Intro

The data set refers to clients of a wholesale distributor. It includes the annual spending in monetary units (m.u.) on diverse product categories. source : https://archive.ics.uci.edu/ml/datasets/wholesale+customers.
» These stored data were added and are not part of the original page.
-- ==== Sys2Proof/Proofs/Encoding.lean ====
section
/-! The command word (30_encoding.md R110 to R116). A word whose opcode is that of a command `i` decodes to `i` with
the operands the word holds (`Instr.withOperandsOf`), if it spells the opcode under its mask; and the encoder writes
the match of the opcode with exactly those operand bits. Hence decoding and encoding are inverse to each other. -/

namespace Sys2Proof

/-! ### The fields of a word -/

section
variable (op : BitVec 8) (c e s : Idx) (k : Byte)

/-- The bits above the opcode, as a word of their own. -/
theorem extractLsb'_pack_above_op (start len : Nat) :
    (pack op c e s k).extractLsb' (8 + start) len = (0#4 ++ k ++ s ++ e ++ c).extractLsb' start len :=
  (BitVec.extractLsb'_append_eq_of_le (by omega)).trans (by rw [Nat.add_sub_cancel_left])

@[simp] theorem fieldOp_pack : fieldOp (pack op c e s k) = op :=
  BitVec.extractLsb'_append_eq_right

@[simp] theorem fieldCtx_pack : fieldCtx (pack op c e s k) = c :=
  (extractLsb'_pack_above_op op c e s k 0 4).trans BitVec.extractLsb'_append_eq_right

@[simp] theorem fieldEng_pack : fieldEng (pack op c e s k) = e :=
  (extractLsb'_pack_above_op op c e s k 4 4).trans <|
    (BitVec.extractLsb'_append_eq_of_le (by decide)).trans BitVec.extractLsb'_append_eq_right

@[simp] theorem fieldSlot_pack : fieldSlot (pack op c e s k) = s :=
  (extractLsb'_pack_above_op op c e s k 8 4).trans <|
    (BitVec.extractLsb'_append_eq_of_le (by decide)).trans <|
    (BitVec.extractLsb'_append_eq_of_le (by decide)).trans BitVec.extractLsb'_append_eq_right

@[simp] theorem fieldSym_pack : fieldSym (pack op c e s k) = k :=
  (extractLsb'_pack_above_op op c e s k 12 8).trans <|
    (BitVec.extractLsb'_append_eq_of_le (by decide)).trans <|
    (BitVec.extractLsb'_append_eq_of_le (by decide)).trans <|
    (BitVec.extractLsb'_append_eq_of_le (by decide)).trans BitVec.extractLsb'_append_eq_right

/-- An opcode put under operands. -/
theorem opcode_or_operands : pack op 0 0 0 0 ||| pack 0 c e s k = pack op c e s k :=
  BitVec.or_append.trans (congrArg₂ (· ++ ·) BitVec.zero_or BitVec.or_zero)

end

/-- A word is its five fields under its four reserved bits. -/
theorem fields_append (w : Word) :
    w.extractLsb' 28 4 ++ fieldSym w ++ fieldSlot w ++ fieldEng w ++ fieldCtx w ++ fieldOp w = w := by
  unfold fieldSym fieldSlot fieldEng fieldCtx fieldOp
  rw [BitVec.extractLsb'_append_extractLsb'_eq_extractLsb' (by rfl),
    BitVec.extractLsb'_append_extractLsb'_eq_extractLsb' (by rfl),
    BitVec.extractLsb'_append_extractLsb'_eq_extractLsb' (by rfl),
    BitVec.extractLsb'_append_extractLsb'_eq_extractLsb' (by rfl),
    BitVec.extractLsb'_append_extractLsb'_eq_extractLsb' (by rfl)]
  simp

/-- A mask selects from each field of a word. -/
theorem and_pack (w : Word) (op : BitVec 8) (c e s : Idx) (k : Byte) :
    w &&& pack op c e s k
      = pack (op &&& fieldOp w) (c &&& fieldCtx w) (e &&& fieldEng w) (s &&& fieldSlot w) (k &&& fieldSym w) := by
  have hfields := Laws.EncodeFitsRow.pack_and op (fieldOp w) c e s (fieldCtx w) (fieldEng w) (fieldSlot w) k
    (fieldSym w) (w.extractLsb' 28 4)
  rwa [fields_append, BitVec.and_comm] at hfields

/-- A field that a command uses, or zero in its place (30_encoding.md R112). -/
def ifUsed {n : Nat} (used : Bool) (x : BitVec n) : BitVec n := bif used then x else 0#n

theorem ifUsed_allOnes_and {n : Nat} (used : Bool) (x : BitVec n) :
    ifUsed used (BitVec.allOnes n) &&& x = ifUsed used x := by
  cases used <;> simp [ifUsed]

/-- An opcode with the used fields of a word: the opcode, and of the word what a mask of the other bits leaves. -/
theorem pack_ifUsed (w : Word) (op : BitVec 8) (c e s k : Bool) :
    pack op (ifUsed c (fieldCtx w)) (ifUsed e (fieldEng w)) (ifUsed s (fieldSlot w)) (ifUsed k (fieldSym w))
      = pack op 0 0 0 0 ||| (w &&& ~~~(~~~pack 0#8 (ifUsed c (BitVec.allOnes 4)) (ifUsed e (BitVec.allOnes 4))
          (ifUsed s (BitVec.allOnes 4)) (ifUsed k (BitVec.allOnes 8)))) := by
  rw [BitVec.not_not, and_pack, BitVec.zero_and, ifUsed_allOnes_and, ifUsed_allOnes_and, ifUsed_allOnes_and,
    ifUsed_allOnes_and]
  exact (opcode_or_operands ..).symm

/-! ### The operands of a word -/

/-- The command of the opcode of `i` with the operands that stand in the fields of `w`. -/
def Instr.withOperandsOf (w : Word) : Instr → Instr
  | .nop => .nop
  | .encInit _ => .encInit (fieldEng w)
  | .encDone _ => .encDone (fieldEng w)
  | .decInit _ => .decInit (fieldEng w)
  | .decDone _ => .decDone (fieldEng w)
  | .initPoint _ => .initPoint (fieldCtx w)
  | .writeRgb _ _ => .writeRgb (fieldCtx w) (fieldEng w)
  | .readRgb _ _ => .readRgb (fieldCtx w) (fieldEng w)
  | .writeNir _ _ => .writeNir (fieldCtx w) (fieldEng w)
  | .readNir _ _ => .readNir (fieldCtx w) (fieldEng w)
  | .modelInit _ _ => .modelInit (fieldCtx w) (fieldSlot w)
  | .encSymbol _ _ _ _ => .encSymbol (fieldCtx w) (fieldSlot w) (fieldEng w) (fieldSym w)
  | .decSymbol _ _ _ => .decSymbol (fieldCtx w) (fieldSlot w) (fieldEng w)

@[simp] theorem rowOf_withOperandsOf (w : Word) (i : Instr) : rowOf (i.withOperandsOf w) = rowOf i := by
  cases i <;> rfl

@[simp] theorem fieldOp_encode_withOperandsOf (w : Word) (i : Instr) :
    fieldOp (encode (i.withOperandsOf w)) = fieldOp (encode i) := by
  cases i <;> simp [encode, Instr.withOperandsOf]

/-- The word of a command holds the command's own operands. -/
@[simp] theorem withOperandsOf_encode (i : Instr) : i.withOperandsOf (encode i) = i := by
  cases i <;> simp [encode, Instr.withOperandsOf]

/-- The word of an opcode with the operands of `w`: the opcode's match, and of `w` what the mask leaves free. -/
theorem encode_withOperandsOf (w : Word) (i : Instr) :
    encode (i.withOperandsOf w) = (rowOf i).1 ||| (w &&& ~~~(rowOf i).2) := by
  cases i with
  | nop => exact pack_ifUsed w 0x00 false false false false
  | encInit => exact pack_ifUsed w 0x01 false true false false
  | encDone => exact pack_ifUsed w 0x02 false true false false
  | decInit => exact pack_ifUsed w 0x03 false true false false
  | decDone => exact pack_ifUsed w 0x04 false true false false
  | initPoint => exact pack_ifUsed w 0x10 true false false false
  | writeRgb => exact pack_ifUsed w 0x11 true true false false
  | readRgb => exact pack_ifUsed w 0x12 true true false false
  | writeNir => exact pack_ifUsed w 0x13 true true false false
  | readNir => exact pack_ifUsed w 0x14 true true false false
  | modelInit => exact pack_ifUsed w 0x20 true false true false
  | encSymbol => exact pack_ifUsed w 0x21 true true true true
  | decSymbol => exact pack_ifUsed w 0x22 true true true false

/-! ### Words that spell an opcode -/

/-- Every command's word spells its opcode. -/
theorem encode_fits_row (i : Instr) : encode i &&& (rowOf i).2 = (rowOf i).1 := by
  cases i with
  | nop => exact Laws.EncodeFitsRow.nop
  | encInit e => exact Laws.EncodeFitsRow.encInit e
  | encDone e => exact Laws.EncodeFitsRow.encDone e
  | decInit e => exact Laws.EncodeFitsRow.decInit e
  | decDone e => exact Laws.EncodeFitsRow.decDone e
  | initPoint c => exact Laws.EncodeFitsRow.initPoint c
  | writeRgb c e => exact Laws.EncodeFitsRow.writeRgb c e
  | readRgb c e => exact Laws.EncodeFitsRow.readRgb c e
  | writeNir c e => exact Laws.EncodeFitsRow.writeNir c e
  | readNir c e => exact Laws.EncodeFitsRow.readNir c e
  | modelInit c s => exact Laws.EncodeFitsRow.modelInit c s
  | encSymbol c s e k => exact Laws.EncodeFitsRow.encSymbol c s e k
  | decSymbol c s e => exact Laws.EncodeFitsRow.decSymbol c s e

/-- A word spells an opcode iff it is the word of that opcode with its own operands. -/
theorem spells_iff_encode (w : Word) (i : Instr) :
    w &&& (rowOf i).2 = (rowOf i).1 ↔ encode (i.withOperandsOf w) = w := by
  constructor
  · intro h
    rw [encode_withOperandsOf, ← h, ← BitVec.and_or_distrib_left, BitVec.or_not_self, BitVec.and_allOnes]
  · intro h
    have hfits := encode_fits_row (i.withOperandsOf w)
    rwa [h, rowOf_withOperandsOf] at hfits

theorem fieldOp_of_spells {w : Word} {i : Instr} (h : w &&& (rowOf i).2 = (rowOf i).1) :
    fieldOp w = fieldOp (encode i) := by
  rw [← fieldOp_encode_withOperandsOf w i, (spells_iff_encode w i).mp h]

/-! ### The decoder -/

/-- A word with the opcode of `i` is held against that opcode's row. -/
theorem decode_of_opcode {w : Word} {i : Instr} (h : fieldOp w = fieldOp (encode i)) :
    decode w = decodeChecked w (rowOf i).2 (rowOf i).1 (i.withOperandsOf w) := by
  unfold decode
  rw [h]
  cases i <;> rw [encode, fieldOp_pack] <;> rfl

theorem decode_of_spells {w : Word} {i : Instr} (h : w &&& (rowOf i).2 = (rowOf i).1) :
    decode w = .ok (i.withOperandsOf w) :=
  (decode_of_opcode (fieldOp_of_spells h)).trans (if_pos h)

theorem decode_of_not_spells {w : Word} {i : Instr} (hop : fieldOp w = fieldOp (encode i))
    (h : w &&& (rowOf i).2 ≠ (rowOf i).1) : decode w = .error .reservedField :=
  (decode_of_opcode hop).trans (if_neg h)

/-- The opcodes of the commands (30_encoding.md R114). -/
def assignedOpcodes : List Nat :=
  [0x00, 0x01, 0x02, 0x03, 0x04, 0x10, 0x11, 0x12, 0x13, 0x14, 0x20, 0x21, 0x22]

/-- The assigned opcodes are those of the commands' words. -/
theorem mem_assignedOpcodes_iff (w : Word) :
    (fieldOp w).toNat ∈ assignedOpcodes ↔ ∃ i, fieldOp w = fieldOp (encode i) := by
  constructor
  · intro h
    have command : ∀ n ∈ assignedOpcodes, ∃ i, n = (fieldOp (encode i)).toNat := by
      simp only [assignedOpcodes, List.forall_mem_cons, List.not_mem_nil, false_implies, implies_true, and_true]
      exact ⟨⟨.nop, rfl⟩, ⟨.encInit 0, rfl⟩, ⟨.encDone 0, rfl⟩, ⟨.decInit 0, rfl⟩, ⟨.decDone 0, rfl⟩,
        ⟨.initPoint 0, rfl⟩, ⟨.writeRgb 0 0, rfl⟩, ⟨.readRgb 0 0, rfl⟩, ⟨.writeNir 0 0, rfl⟩, ⟨.readNir 0 0, rfl⟩,
        ⟨.modelInit 0 0, rfl⟩, ⟨.encSymbol 0 0 0 0, rfl⟩, ⟨.decSymbol 0 0 0, rfl⟩⟩
    obtain ⟨i, hi⟩ := command _ h
    exact ⟨i, BitVec.eq_of_toNat_eq hi⟩
  · rintro ⟨i, hi⟩
    rw [hi]
    cases i <;> rw [encode, fieldOp_pack] <;> decide

theorem decode_of_unassigned {w : Word} (h : (fieldOp w).toNat ∉ assignedOpcodes) :
    decode w = .error .illegalOp := by
  unfold decode
  split
  case h_14 => rfl
  all_goals
    rename_i hop
    rw [hop] at h
    exact absurd (by decide) h

/-- Everything the decoder can do with a word (30_encoding.md R116 steps 1 and 2). -/
theorem decode_cases (w : Word) :
    ((fieldOp w).toNat ∉ assignedOpcodes ∧ decode w = .error .illegalOp)
    ∨ (∃ i, decode w = .error .reservedField ∧ fieldOp w = fieldOp (encode i) ∧ w &&& (rowOf i).2 ≠ (rowOf i).1)
    ∨ ∃ i, decode w = .ok i ∧ encode i = w := by
  by_cases hop : (fieldOp w).toNat ∈ assignedOpcodes
  · obtain ⟨i, hi⟩ := (mem_assignedOpcodes_iff w).mp hop
    by_cases h : w &&& (rowOf i).2 = (rowOf i).1
    · exact .inr (.inr ⟨_, decode_of_spells h, (spells_iff_encode w i).mp h⟩)
    · exact .inr (.inl ⟨i, decode_of_not_spells hi h, hi, h⟩)
  · exact .inl ⟨hop, decode_of_unassigned hop⟩

/-- Decoding and encoding are inverse to each other. -/
theorem decode_eq_ok_iff {w : Word} {i : Instr} : decode w = .ok i ↔ encode i = w := by
  constructor
  · intro h
    rcases decode_cases w with ⟨-, hw⟩ | ⟨_, hw, -⟩ | ⟨j, hw, hj⟩ <;> rw [hw] at h <;> cases h
    exact hj
  · rintro rfl
    rw [decode_of_spells (encode_fits_row i), withOperandsOf_encode]

theorem decode_eq_illegalOp_iff (w : Word) :
    decode w = .error .illegalOp ↔ (fieldOp w).toNat ∉ assignedOpcodes := by
  refine ⟨fun h hop => ?_, decode_of_unassigned⟩
  rcases decode_cases w with ⟨hn, -⟩ | ⟨_, hw, -⟩ | ⟨_, hw, -⟩
  · exact hn hop
  · rw [hw] at h
    cases h
  · rw [hw] at h
    cases h

/-! ### The obligations -/

/-- Settles O1: the word of a command spells its opcode and holds its operands. -/
theorem decodeOfEncode : Obligations.DecodeOfEncode := fun _ => decode_eq_ok_iff.mpr rfl

/-- Settles O2: a word that spells an opcode is that opcode's match with the word's own operands. -/
theorem encodeOfDecode : Obligations.EncodeOfDecode := fun _ _ => decode_eq_ok_iff.mp

/-- Settles O3: a word that decodes is a command's word, which spells its opcode; a word that spells an opcode decodes
to it with the word's own operands. -/
theorem wordSpellsOpcodeUnderMask : Obligations.WordSpellsOpcodeUnderMask := by
  intro i w
  constructor
  · rintro ⟨j, hj, hrow⟩
    rw [← hrow, ← decode_eq_ok_iff.mp hj]
    exact encode_fits_row j
  · intro h
    exact ⟨i.withOperandsOf w, decode_of_spells h, rowOf_withOperandsOf w i⟩

/-- Settles O4: each word is what the encoder writes for its command. -/
theorem workedEncodingsDecode : Obligations.WorkedEncodingsDecode := by
  unfold Obligations.WorkedEncodingsDecode
  simp only [decode_eq_ok_iff]
  decide

end Sys2Proof

namespace Sys2Proof.Machine

/-- A word that does not decode, written to `CMD` while nothing is held, is latched, and its error recorded. -/
theorem issue_of_decode_error {s : State} {w : Word} {x : DecodeError} (hheld : s.held = none)
    (hx : decode w = .error x) : issue w s = .next (recordError (decodeErrCode x) w { s with cmd := w }) := by
  simp only [issue, hheld, runWord, hx, finish_error, errorState, commandWord]

/-- Settles O5: the decoder's two errors, and the `CMD` write that records one. -/
theorem undecodableWordsAreNamedErrors : Obligations.UndecodableWordsAreNamedErrors := by
  refine ⟨decode_eq_illegalOp_iff, fun _ _ => decode_of_not_spells, fun s w rest x hpending hheld hx => ?_⟩
  have hissue := issue_of_decode_error (s := { s with pending := rest }) hheld hx
  refine (step_writeReg (r := .cmd) hpending (by decide) rfl).trans (hissue.trans ?_)
  cases x <;> rfl

end Sys2Proof.Machine
end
I will try to predict the channel on this data using logistic regression and the knn models.

Data Preparation

Library

library(dplyr)
library(caret)
library(ggplot2)
library(plotly)
library(class)

Data Import

wholesale <- read.csv("data_input/wholesale.csv")
head(wholesale)
glimpse(wholesale)
#> Rows: 440
#> Columns: 8
#> $ Channel          <int> 2, 2, 2, 1, 2, 2, 2, 2, 1, 2, 2, 2, 2, 2, 2, 1, 2, 1,~
#> $ Region           <int> 3, 3, 3, 3, 3, 3, 3, 3, 3, 3, 3, 3, 3, 3, 3, 3, 3, 3,~
#> $ Fresh            <int> 12669, 7057, 6353, 13265, 22615, 9413, 12126, 7579, 5~
#> $ Milk             <int> 9656, 9810, 8808, 1196, 5410, 8259, 3199, 4956, 3648,~
#> $ Grocery          <int> 7561, 9568, 7684, 4221, 7198, 5126, 6975, 9426, 6192,~
#> $ Frozen           <int> 214, 1762, 2405, 6404, 3915, 666, 480, 1669, 425, 115~
#> $ Detergents_Paper <int> 2674, 3293, 3516, 507, 1777, 1795, 3140, 3321, 1716, ~
#> $ Delicassen       <int> 1338, 1776, 7844, 1788, 5185, 1451, 545, 2566, 750, 2~

Attribute Information:

  1. FRESH: annual spending (m.u.) on fresh products (Continuous);
  2. MILK: annual spending (m.u.) on milk products (Continuous);
  3. GROCERY: annual spending (m.u.)on grocery products (Continuous);
  4. FROZEN: annual spending (m.u.)on frozen products (Continuous)
  5. DETERGENTS_PAPER: annual spending (m.u.) on detergents and paper products (Continuous)
  6. DELICATESSEN: annual spending (m.u.)on and delicatessen products (Continuous);
  7. CHANNEL: customers Channel - Horeca (Hotel/Restaurant/Café) or Retail channel (Nominal)
  8. REGION: customers Region - Lisnon, Oporto or Other (Nominal)

Data Manipulation

wholesale <- wholesale %>% 
  select(-Region) %>% 
  mutate(Channel = factor(Channel, levels = c(1, 2), labels = c("Horeca", "Retail"))
         )
str(wholesale)
#> 'data.frame':    440 obs. of  7 variables:
#>  $ Channel         : Factor w/ 2 levels "Horeca","Retail": 2 2 2 1 2 2 2 2 1 2 ...
#>  $ Fresh           : int  12669 7057 6353 13265 22615 9413 12126 7579 5963 6006 ...
#>  $ Milk            : int  9656 9810 8808 1196 5410 8259 3199 4956 3648 11093 ...
#>  $ Grocery         : int  7561 9568 7684 4221 7198 5126 6975 9426 6192 18881 ...
#>  $ Frozen          : int  214 1762 2405 6404 3915 666 480 1669 425 1159 ...
#>  $ Detergents_Paper: int  2674 3293 3516 507 1777 1795 3140 3321 1716 7425 ...
#>  $ Delicassen      : int  1338 1776 7844 1788 5185 1451 545 2566 750 2098 ...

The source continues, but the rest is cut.